Commercial and Educational Architecture
The push to convert underutilized urban spaces into functional workspaces was evident in Fieldwork's design of 65 Dover Street in Cremorne, which claimed the Sir Osborn McCutcheon award for commercial architecture. Fieldwork was commended for its “elegant and nuanced” response to the site, which includes a rooftop recreation space with a half-size basketball court.
“65 Dover St sets a new benchmark for commercial architecture of this scale – integrous, gracious and refined,” judges said.
The Henry Bastow award for educational architecture went to Baldasso Cortese's Edmund Rice centre at Emmanuel College in Warrnambool. Clad in Colorbond manor red, the learning hub is organized into three domains – wisdom, communication and discovery – all facing a central courtyard.

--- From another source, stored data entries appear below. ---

/-! ## updEng -/

@[simp] theorem State.updEng_pending (i : Nat) (f : DmaEng → DmaEng) : (s.updEng i f).pending = s.pending := rfl
@[simp] theorem State.updEng_fresh (i : Nat) (f : DmaEng → DmaEng) : (s.updEng i f).fresh = s.fresh := rfl
@[simp] theorem State.updEng_ltu (i : Nat) (f : DmaEng → DmaEng) : (s.updEng i f).ltu = s.ltu := rfl
@[simp] theorem State.updEng_mem (i : Nat) (f : DmaEng → DmaEng) : (s.updEng i f).mem = s.mem := rfl
@[simp] theorem State.updEng_t3 (i : Nat) (f : DmaEng → DmaEng) : (s.updEng i f).t3 = s.t3 := rfl
@[simp] theorem State.updEng_hostMem (i : Nat) (f : DmaEng → DmaEng) : (s.updEng i f).hostMem = s.hostMem := rfl
@[simp] theorem State.updEng_dies (i : Nat) (f : DmaEng → DmaEng) : (s.updEng i f).dies = s.dies := rfl
@[simp] theorem State.updEng_trellis (i : Nat) (f : DmaEng → DmaEng) : (s.updEng i f).trellis = s.trellis := rfl
@[simp] theorem State.updEng_tiles (i : Nat) (f : DmaEng → DmaEng) : (s.updEng i f).tiles = s.tiles := rfl
@[simp] theorem State.updEng_atu (i : Nat) (f : DmaEng → DmaEng) : (s.updEng i f).atu = s.atu := rfl
@[simp] theorem State.updEng_chans (i : Nat) (f : DmaEng → DmaEng) : (s.updEng i f).chans = s.chans := rfl
@[simp] theorem State.updEng_lpc (i : Nat) (f : DmaEng → DmaEng) : (s.updEng i f).lpc = s.lpc := rfl
@[simp] theorem State.updEng_ftl (i : Nat) (f : DmaEng → DmaEng) : (s.updEng i f).ftl = s.ftl := rfl
@[simp] theorem State.updEng_comp (i : Nat) (f : DmaEng → DmaEng) : (s.updEng i f).comp = s.comp := rfl
@[simp] theorem State.updEng_sieve (i : Nat) (f : DmaEng → DmaEng) : (s.updEng i f).sieve = s.sieve := rfl
@[simp] theorem State.updEng_rings (i : Nat) (f : DmaEng → DmaEng) : (s.updEng i f).rings = s.rings := rfl
@[simp] theorem State.updEng_ringRegs (i : Nat) (f : DmaEng → DmaEng) : (s.updEng i f).ringRegs = s.ringRegs := rfl
@[simp] theorem State.updEng_tags (i : Nat) (f : DmaEng → DmaEng) : (s.updEng i f).tags = s.tags := rfl
@[simp] theorem State.updEng_groups (i : Nat) (f : DmaEng → DmaEng) : (s.updEng i f).groups = s.groups := rfl
@[simp] theorem State.updEng_cjournal (i : Nat) (f : DmaEng → DmaEng) : (s.updEng i f).cjournal = s.cjournal := rfl
@[simp] theorem State.updEng_reqRegs (i : Nat) (f : DmaEng → DmaEng) : (s.updEng i f).reqRegs = s.reqRegs := rfl
@[simp] theorem State.updEng_acct (i : Nat) (f : DmaEng → DmaEng) : (s.updEng i f).acct = s.acct := rfl
@[simp] theorem State.updEng_reqs (i : Nat) (f : DmaEng → DmaEng) : (s.updEng i f).reqs = s.reqs := rfl
@[simp] theorem State.updEng_tenants (i : Nat) (f : DmaEng → DmaEng) : (s.updEng i f).tenants = s.tenants := rfl
@[simp] theorem State.updEng_slots (i : Nat) (f : DmaEng → DmaEng) : (s.updEng i f).slots = s.slots := rfl
@[simp] theorem State.updEng_holders (i : Nat) (f : DmaEng → DmaEng) : (s.updEng i f).holders = s.holders := rfl
@[simp] theorem State.updEng_pools (i : Nat) (f : DmaEng → DmaEng) : (s.updEng i f).pools = s.pools := rfl
@[simp] theorem State.updEng_lds (i : Nat) (f : DmaEng → DmaEng) : (s.updEng i f).lds = s.lds := rfl
@[simp] theorem State.updEng_fabricMb (i : Nat) (f : DmaEng → DmaEng) : (s.updEng i f).fabricMb = s.fabricMb := rfl
@[simp] theorem State.updEng_mbTurn (i : Nat) (f : DmaEng → DmaEng) : (s.updEng i f).mbTurn = s.mbTurn := rfl
@[simp] theorem State.updEng_fab (i : Nat) (f : DmaEng → DmaEng) : (s.updEng i f).fab = s.fab := rfl
@[simp] theorem State.updEng_cmap (i : Nat) (f : DmaEng → DmaEng) : (s.updEng i f).cmap = s.cmap := rfl
@[simp] theorem State.updEng_cfg (i : Nat) (f : DmaEng → DmaEng) : (s.updEng i f).cfg = s.cfg := rfl
@[simp] theorem State.updEng_cxl (i : Nat) (f : DmaEng → DmaEng) : (s.updEng i f).cxl = s.cxl := rfl
@[simp] theorem State.updEng_devState (i : Nat) (f : DmaEng → DmaEng) : (s.updEng i f).devState = s.devState := rfl
@[simp] theorem State.updEng_feed (i : Nat) (f : DmaEng → DmaEng) : (s.updEng i f).feed = s.feed := rfl
@[simp] theorem State.updEng_cloche (i : Nat) (f : DmaEng → DmaEng) : (s.updEng i f).cloche = s.cloche := rfl
@[simp] theorem State.updEng_sec (i : Nat) (f : DmaEng → DmaEng) : (s.updEng i f).sec = s.sec := rfl
@[simp] theorem State.updEng_fcl (i : Nat) (f : DmaEng → DmaEng) : (s.updEng i f).fcl = s.fcl := rfl
@[simp] theorem State.updEng_ckpt (i : Nat) (f : DmaEng → DmaEng) : (s.updEng i f).ckpt = s.ckpt := rfl
@[simp] theorem State.updEng_pwr (i : Nat) (f : DmaEng → DmaEng) : (s.updEng i f).pwr = s.pwr := rfl
@[simp] theorem State.updEng_boot (i : Nat) (f : DmaEng → DmaEng) : (s.updEng i f).boot = s.boot := rfl
@[simp] theorem State.updEng_bridge (i : Nat) (f : DmaEng → DmaEng) : (s.updEng i f).bridge = s.bridge := rfl
@[simp] theorem State.updEng_jtag (i : Nat) (f : DmaEng → DmaEng) : (s.updEng i f).jtag = s.jtag := rfl
@[simp] theorem State.updEng_eng_self (i : Nat) (f : DmaEng → DmaEng) : (s.updEng i f).eng i = f (s.eng i) := Tbl.getD_upd_self ..
@[simp] theorem State.updEng_eng_ne {i j : Nat} (f : DmaEng → DmaEng) (h : j ≠ i) : (s.updEng i f).eng j = s.eng j := Tbl.getD_upd_ne _ _ _ _ h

Residential Awards Favor Sustainable Refits
In the residential categories, winners were dominated by sustainable refits of heritage structures over traditional “knockdown rebuild” strategies. Robert Simeoni Architects' Palmerston Street house in Carlton took out the heritage award and the John and Phyllis Murphy award for alterations and additions. The architects' design was admired for its restrained reimagining of a former 1870s hotel, while negotiating rising construction costs and material shortages.
“It works directly, honestly and poetically within these limitations to find a spatial and material language that delights in its own economy,” the judges said.
For new builds, the Harold Desbrowe Annear award went to Edition Offices' “House in a Garden,” a striking elevated timber form nestled into the canopy of the Birrarung flood plain, offering “a cinematic sense of immersion within a highly choreographed landscape.”